Sehr wohldosiert werden auch einige, wenige historische Fakten in den Roman eingebunden. Diese beschäftigen sich mit ausgewählten Themen und sind nie zu üppig, sie wurden sehr gut in die Geschichte verarbeitet und geben noch ein paar Einblicke, was die Welt zu der Handlungszeit beschäftigt hat. Das empfand ich als sehr angenehm und es zeigte sich an zahlreichen Stellen, was für eine tiefe und genaue Recherchearbeit hinter dem Buch steckt!

 

Auch diesmal stehen wieder die vier Damen im Mittelpunkt und aus ihren Sichtweisen werden die Kapitel erzählt. Dabei kommt jede ausreichend Platz, um ihre Pläne und Ziele, aber auch ihre Lebenssituation vorzustellen und man hat ausreichend Raum, um sich mit ihnen vertraut zu machen.

Es entstehen also vier Erzählperspektiven, die sich immer mal wieder Überschneiden und anhand derer man äußerst lebendige Einblicke in die Handlungszeit, aber auch das alltägliche Leben von realistischen Personen bekommt. Man kann genaustens schauen, welche Probleme die Figuren plagen, wie sie sich entfalten und was es für gesellschaftliche Normen gibt, kann verfolgen, wie sich die Gesellschaft entwickelt und wie auch die Damen nach und nach mehr Rechte zugestanden bekommen.

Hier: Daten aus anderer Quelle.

-- ==== Sys2Proof/Machine/Memory.lean ====
section
/-!
DEFINITION. Physical memory: bytes and poison (07 R122), timestamps and leased copies (08 R145 to R148), the Potluck
state (08 R150 to R154), scoped copies (08 R142, R143), write-combining lines (07 R128), ordered versions (20 R344,
R345), the order-dependence detector (09 R179), and the loads, stores and atomics of an agent over them. The single
order of 09 R158 is the order of the steps.
-/
namespace Sys2Proof.Machine
open Sys2Proof

/-- Who makes an access: a group, an engine command, or an agent outside (the host, a peer, firmware, the Hamper). -/
inductive Agent where
  | group (k : GKey)
  | cmd (c : CKey)
  | ext
deriving DecidableEq, Repr

/-- The unfinished command with a key. -/
def State.cmd? (s : State) (c : CKey) : Option Cmd := s.cmds.find? fun x => x.key == c
/-- A change to the command with a key. -/
def State.onCmd (s : State) (c : CKey) (f : Cmd → Cmd) : State :=
  { s with cmds := s.cmds.map fun x => if x.key == c then f x else x }

namespace Agent
/-- The group that an access stems from. -/
def key? : Agent → Option GKey
  | .group k => some k
  | .cmd (.group k _ _) => some k
  | _ => none
/-- The core that an access stems from. -/
def core? (a : Agent) : Option Nat := a.key?.map keyCore
/-- The tower whose copies it reads. -/
def tower? (a : Agent) : Option Nat := a.core?.map towerOf
/-- The core whose L1 serves it: an engine command reads through the L2. -/
def l1? : Agent → Option Nat
  | .group k => some (keyCore k)
  | _ => none
/-- The sockets that its requests leave from: its tower, or either I/O die (01 R10). -/
def socks (a : Agent) : List Nat := match a.tower? with | some t => [t] | none => [16, 17]
end Agent

/-- A free choice (log 3). -/
def State.flip (s : State) : Bool × State := (Config.freeBit s.nonce, { s with nonce := s.nonce + 1 })

/-- A message from the agent's socket has come back with a destination error: the next request from there ends with error (01 R11,
log 65). -/
def State.strays (s : State) (a : Agent) : Bool := a.socks.any fun k => NSet.has s.astray k
/-- The request has ended with that error. -/
def State.strayed (s : State) (a : Agent) : State :=
  match a.socks.find? fun k => NSet.has s.astray k with
  | some k => { s with astray := NSet.rem s.astray k }
  | none => s

/-- A request to memory ends with error: after a destination error; and one to another device if a flit of it was lost (29 R447), or
if the other device refuses it, since it lacks the partition or has frozen this device (25 R398, R451): that is free (log 61). -/
def State.meets (s : State) (a : Agent) (pa : Nat) : Bool × State :=
  if s.strays a then (true, s.strayed a)
  else if s.isLocal pa then (false, s)
  else if 0 < s.flits then (true, { s with flits := s.flits - 1 })
  else s.flip

/-- The logical time of an agent (08 R145). -/
def State.ltOf (s : State) : Agent → Nat
  | .group k => match s.group? k with | some g => g.regs.lt.toNat | none => 0
  | .cmd c => match s.cmd? c with | some x => x.lt.toNat | none => 0
  | .ext => 0

/-- The later of two logical times. -/
def maxLt (a : Word64) (n : Nat) : Word64 := BitVec.ofNat 64 (max a.toNat n)

/-- Registers after an acquire: lt rises to the releaser's (08 R145), and so does the largest time acquired. -/
def Regs.acquire (r : Regs) (n : Nat) : Regs := { r with lt := maxLt r.lt n, acq := max r.acq n }

/-- lt rises to the timestamp of an access (08 R145); a later fence that acquires takes it up. -/
def State.raiseLt (s : State) (a : Agent) (n : Nat) : State :=
  match a with
  | .group k => s.onGroup k fun g => { g with regs := { g.regs with lt := maxLt g.regs.lt n, seen := max g.regs.seen n } }
  | .cmd c => s.onCmd c fun x => { x with lt := maxLt x.lt n }
  | .ext => s

/-- The timestamp of a group that runs speculatively or has not committed in an ordered launch. -/
def State.ordOf (s : State) (a : Agent) : Option (Nat × Ordered) :=
  match a with
  | .group k =>
    match s.group? k with
    | some g => match g.ord with | some o => if o.committed then none else some (g.id.launch, o) | none => none
    | none => none
  | _ => none

/-! ### Bytes and poison (07 R122) -/

/-- The byte at a physical address; a byte that nothing has written reads zero (log 2). -/
def State.byteAt (s : State) (pa : Nat) : Byte := Store.getD s.mem pa 0
/-- A byte written; zero bytes are not listed. -/
def Memory.put (m : Store Byte) (pa : Nat) (b : Byte) : Store Byte := if b = 0 then Store.del m pa else Store.put m pa b
/-- The canonical form of memory: addresses rising, no zero byte listed. -/
def Memory.wf (m : Store Byte) : Bool := Store.wf m && m.all fun x => x.2 != 0
/-- The sector of an address. -/
def sectorOf (pa : Nat) : Nat := pa / 32
/-- The line of an address. -/
def lineOf (pa : Nat) : Nat := pa / 128
/-- The poison that an access meets in the copy that serves it, of a core, of an engine of a tower, or of the home itself: an error
that struck that copy alone, or the line's own, but for a copy that an error in the backing location left sound (28 R431). -/
def State.badFor (s : State) (t core : Option Nat) (pa : Nat) : Bool :=
  let i := pa % 128 / 32
  let row := NSet.has s.poison (sectorOf pa)
  s.lostAt pa || match (Store.getD s.lines (lineOf pa) {}).copyOf t core with
    | some b => b.poison.getLsbD i || (row && !b.sound.getLsbD i)
    | none => row
/-- The sector that holds an address is poisoned at the line's home, or its backing location is lost. -/
def State.poisonAt (s : State) (pa : Nat) : Bool := s.badFor (s.homeIn (lineOf pa)).tower none pa

/-- Bytes written as one operation; a sector of which all 32 bytes are written loses its poison (07 R122). -/
def putAll (m : Store Byte) : List (Nat × Byte) → Store Byte
  | [] => m
  | (pa, b) :: r => putAll (Memory.put m pa b) r

/-- The sectors that a list of bytes covers whole. -/
def wholeSectors (l : List (Nat × Byte)) : List Nat :=
  let secs := (l.map fun x => sectorOf x.1).eraseDups
  secs.filter fun k => (List.range 32).all fun i => l.any fun x => x.1 = 32 * k + i

/-- Bytes put into the backing location. -/
def State.putBytes (s : State) (l : List (Nat × Byte)) : State :=
  { s with
    mem := putAll s.mem l
    poison := (wholeSectors l).foldl NSet.rem s.poison }

/-- A sector marked poisoned. -/
def State.markPoison (s : State) (pa : Nat) : State := { s with poison := NSet.add s.poison (sectorOf pa) }

/-! ### Lines, timestamps, leases (08 R145 to R148) -/

/-- The state of a line at its home. -/
def State.lineAt (s : State) (ln : Nat) : Line := Store.getD s.lines ln {}
/-- A line's state put in place. -/
def State.setLine (s : State) (ln : Nat) (l : Line) : State := { s with lines := Store.put s.lines ln l }

/-- A change to the state of a line. -/
def State.onLine (s : State) (ln : Nat) (f : Line → Line) : State := s.setLine ln (f (s.lineAt ln))

/-- The base of a home tower rises when a timestamp to be stored exceeds its reach (08 R146). -/
def State.rebase (s : State) (ln n : Nat) : State :=
  let home := homeOf (128 * ln)
  if s.isLocal (128 * ln) && vget s.bases home 0 + 2 ^ 20 ≤ n then
    { s with bases := s.bases.setIfInBounds home (n - 2 ^ 19) } else s

/-- A line swept under the base of its home: its timestamps below the base rise to it (08 R146). -/
def State.sweepLine (s : State) (ln : Nat) : State :=
  let b := vget s.bases (homeOf (128 * ln)) 0
  let l := s.lineAt ln
  if s.isLocal (128 * ln) && l.seen < b then s.setLine ln { l with wts := max l.wts b, rts := max l.rts b, seen := b } else s

/-- The leased copy that a core, or an engine of the tower, may use at a logical time: that of the L1 before that of the L2. Its
lease reaches the time, and ends at or above the base of its home (08 R146, R147). A copy of a line homed on another device is
good until it is renewed or an acquire of domain scope drops it (09 R169, log 61). -/
def State.copyFor (s : State) (t : Nat) (core : Option Nat) (lt ln : Nat) : Option Leased :=
  let good (c : Leased) : Bool := c.tower = t &&
    (!s.isLocal (128 * ln) || (lt ≤ c.rts && vget s.bases (homeOf (128 * ln)) 0 ≤ c.rts))
  let cs := (s.lineAt ln).copies.filter good
  match core.bind fun k => cs.find? fun c => c.core = some k with
  | some c => some c
  | none => cs.find? fun c => c.core.isNone

/-- The 128 bytes of a line in its backing location. -/
def State.lineData (s : State) (ln : Nat) : BitVec 1024 :=
  BitVec.ofNat 1024 (ofLeBytes ((List.range 128).map fun i => s.byteAt (128 * ln + i)))
/-- The poison bits of its four sectors. -/
def State.linePoison (s : State) (ln : Nat) : BitVec 4 :=
  BitVec.ofNat 4 (((List.range 4).map fun i => if s.poisonAt (128 * ln + 32 * i) then 2 ^ i else 0).sum)
/-- Byte i of a line's data. -/
def dataByte (d : BitVec 1024) (i : Nat) : Byte := d.extractLsb' (8 * i) 8
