-- ==== Sys2Proof/Machine/VectorFloat.lean ====
section
/-!
DEFINITION. Vector floating-point instructions (17 R277 to R292).
-/
namespace Sys2Proof.Machine
open Sys2Proof

/-- The width of a part of a floating-point type. -/
def fpW (t : BitVec 3) : Nat := (fmtOf t).width
/-- The parts of an element of a floating-point type. -/
def fpN (t : BitVec 3) : Nat := if t < 2 then 1 else 2

/-- The parts of a result joined, the lowest first, with the flags of all. -/
def joinFl (w : Nat) : List (Nat × Fl) → Nat × Fl
  | [] => (0, 0)
  | (x, fl) :: r => let y := joinFl w r; (x + 2 ^ w * y.1, fl ||| y.2)

/-- An element of a floating-point result. -/
def felem (x : Nat × Fl) (tags : List (Option Tag)) : Elem :=
  { v := BitVec.ofNat 64 x.1, tag := firstTag tags, fl := x.2 }

/-- A floating-point source. -/
def Group.fsrc (g : Group) (f : Fields) (s : Sel) (e : Nat) : Elem := g.vsrc f (.f f.t) s e

/-- A floating-point instruction of one, two or three sources, part by part; the operation gets the format, the mode, the
draw and the codes. -/
def vfloat (i : Instr) (n : Nat) (op : Fields → Fmt → Rm → Nat → Nat → Nat → Nat → Nat × Fl) (s : State) : Out :=
  runRegs i (fun f g =>
    let mode := g.rm f.m
    let w := fpW f.t
    let res (e : Nat) : Elem :=
      let a := g.fsrc f f.a e
      let b := if 2 ≤ n then g.fsrc f f.b e else {}
      let c := if 3 ≤ n then g.fsrc f f.c e else {}
      let part (j : Nat) : Nat × Fl :=
        op f (fmtOf f.t) mode (g.draw mode e j) (unpackNat w a.v.toNat j) (unpackNat w b.v.toNat j) (unpackNat w c.v.toNat j)
      felem (joinFl w ((List.range (fpN f.t)).map part)) [a.tag, b.tag, c.tag]
    .ok (g.vresult f (f.t == 1) (writesOf (g.active f) res))) s

/-- VFADD (17 R281). -/
def execVfadd (f : Fields) (s : State) : Out := vfloat (.vfadd f) 2 (fun _ F m r a b _ => fpAdd false F m r a b) s
/-- VFSUB (17 R281). -/
def execVfsub (f : Fields) (s : State) : Out := vfloat (.vfsub f) 2 (fun _ F m r a b _ => fpAdd true F m r a b) s
/-- VFMUL (17 R281). -/
def execVfmul (f : Fields) (s : State) : Out := vfloat (.vfmul f) 2 (fun _ F m r a b _ => fpMul F m r a b) s
/-- VFMA (17 R281). -/
def execVfma (f : Fields) (s : State) : Out := vfloat (.vfma f) 3 (fun f F m r a b c => fpFma f.fn F m r a b c) s
/-- VFDIV (17 R281). -/
def execVfdiv (f : Fields) (s : State) : Out := vfloat (.vfdiv f) 2 (fun _ F m r a b _ => fpDiv F m r a b) s
/-- VFSQRT (17 R281). -/
def execVfsqrt (f : Fields) (s : State) : Out := vfloat (.vfsqrt f) 1 (fun _ F m r a _ _ => fpSqrt F m r a) s
/-- VFMNX (17 R284). -/
def execVfmnx (f : Fields) (s : State) : Out := vfloat (.vfmnx f) 2 (fun f F _ _ a b _ => vfMinMax f.fn F a b) s
/-- VFSGN (17 R285): bit operations that set no flag. -/
def execVfsgn (f : Fields) (s : State) : Out :=
  vfloat (.vfsgn f) (if f.fn = 1 then 1 else 2) (fun f F _ _ a b _ => (fpSign f.fn F a b, 0)) s

/-- The parts that a comparison or a class test looks at (17 R286). -/
def partsOf (f : Fields) : List Nat :=
  if f.t < 2 || f.x = 0 then [0] else if f.x = 1 then [1] else [0, 1]

/-- A predicate result with the flags of the parts looked at: both parts under .BOTH, else any of them. -/
def vfPred (g : Group) (f : Fields) (res : Nat → List (Bool × Fl) × Option Tag) : Group :=
  let act := g.active f
  let one (l : List (Bool × Fl)) : Bool := if f.x = 2 then l.all (·.1) else l.any (·.1)
  let all := allElems.map fun e => if act e then some (res e) else none
  let at_ (e : Nat) : Bool × Option Tag :=
    match all.getD e none with | some (l, t) => (one l, t) | none => (false, none)
  let fls := all.map fun x => match x with
    | some (l, none) => l.foldl (fun x y => x ||| y.2) (0 : Fl)
    | _ => 0
  let r1 := g.regs.pdst f.d act at_
  { g with regs := { r1 with flags := raiseFlags g.regs.flags (f.q || g.regs.fcr.getLsbD 3) fls } }

/-- VFCMP (17 R286). -/
def execVfcmp (f : Fields) (s : State) : Out :=
  runRegs (.vfcmp f) (fun f g =>
    let w := fpW f.t
    let res (e : Nat) : List (Bool × Fl) × Option Tag :=
      let a := g.fsrc f f.a e
      let b := g.fsrc f f.b e
      ((partsOf f).map fun j => fpCmp f.fn (fmtOf f.t) (unpackNat w a.v.toNat j) (unpackNat w b.v.toNat j),
        firstTag [a.tag, b.tag])
    .ok (vfPred g f res)) s

/-- VFCLS (17 R287). -/
def execVfcls (f : Fields) (s : State) : Out :=
  runRegs (.vfcls f) (fun f g =>
    let w := fpW f.t
    let b := g.ssrc f true f.b
    let res (e : Nat) : List (Bool × Fl) × Option Tag :=
      let a := g.fsrc f f.a e
      ((partsOf f).map fun j => (b.val.getLsbD (fpClass (fmtOf f.t) (unpackNat w a.v.toNat j)), 0), firstTag [a.tag, b.tag])
    .ok (vfPred g f res)) s

/-- VFSCL (17 R288): n is one 32-bit register read as I32, or its 16-bit parts. -/
def execVfscl (f : Fields) (s : State) : Out :=
  runRegs (.vfscl f) (fun f g =>
    let mode := g.rm f.m
    let w := fpW f.t
    let nw := if f.t < 2 then 32 else 16
    let res (e : Nat) : Elem :=
      let a := g.fsrc f f.a e
      let b := g.vsrc f (.i (if f.t < 2 then 0 else 2)) f.b e
      let part (j : Nat) : Nat × Fl :=
        fpScale (fmtOf f.t) mode (g.draw mode e j) (unpackNat w a.v.toNat j) (toSigned nw (unpackNat nw b.v.toNat j))
      felem (joinFl w ((List.range (fpN f.t)).map part)) [a.tag, b.tag]
    .ok (g.vresult f (f.t == 1) (writesOf (g.active f) res))) s

/-- VFEXP (17 R289). -/
def execVfexp (f : Fields) (s : State) : Out := vfloat (.vfexp f) 1 (fun _ F m r a _ _ => fpExp2 F m r a) s
/-- VFLOG (17 R289). -/
def execVflog (f : Fields) (s : State) : Out := vfloat (.vflog f) 1 (fun _ F m r a _ _ => fpLog2 F m r a) s
/-- VFRND (17 R290). -/
def execVfrnd (f : Fields) (s : State) : Out := vfloat (.vfrnd f) 1 (fun _ F m r a _ _ => fpRint F m r a) s
/-- VFXP (17 R291). -/
def execVfxp (f : Fields) (s : State) : Out := vfloat (.vfxp f) 1 (fun f F _ _ a _ _ => fpParts f.fn F a) s

/-- RDFL (17 R292). -/
def execRdfl (f : Fields) (s : State) : Out :=
  runRegs (.rdfl f) (fun f g =>
    .ok (g.vresult f false (writesOf (g.active f) fun e => { v := (flagsAt g.regs.flags e).setWidth 64 }))) s

/-- CLFL (17 R292): its mask is consumed (17 R280). -/
def execClfl (f : Fields) (s : State) : Out :=
  runRegs (.clfl f) (fun f g =>
    let a := g.ssrc f true f.a
    match a.tag with
    | some t => .error (poisonTrap t)
    | none =>
      let act := predBits (allElems.map (g.active f))
      .ok { g with regs := { g.regs with flags := clearFlags g.regs.flags (a.val.setWidth 6) act } }) s

end Sys2Proof.Machine
end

Zudem ist es aufgrund der vielfältigen Erzählweise möglich, die vier Damen aus unterschiedlichen Blickwinkeln zu betrachten und sich ein umfassendes Bild ihrer Personen zu machen. Sie werden dabei genaustens beschrieben, man kann Entwicklungen sehen und die Situationen besser einschätzen. Auf diese Weise entsteht eine abwechslungsreiche Handlung, Längen können erst gar nicht entstehen und mir war es möglich, eine noch bessere Bindung zu den Protagonisten aufzubauen.

 

Ich finde, dass zahlreiche Stimmungen im Buch vorzufinden sind, die sich auch teils auf den Leser übertragen. Nicht nur Emotional ist bei den vier Damen allerhand los und an vielen Stellen habe ich gemerkt, wie ich stark mit den Personen mitleide und mitfiebere, weshalb eine besondere und sehr angenehme Bindung zu ihnen entstanden ist.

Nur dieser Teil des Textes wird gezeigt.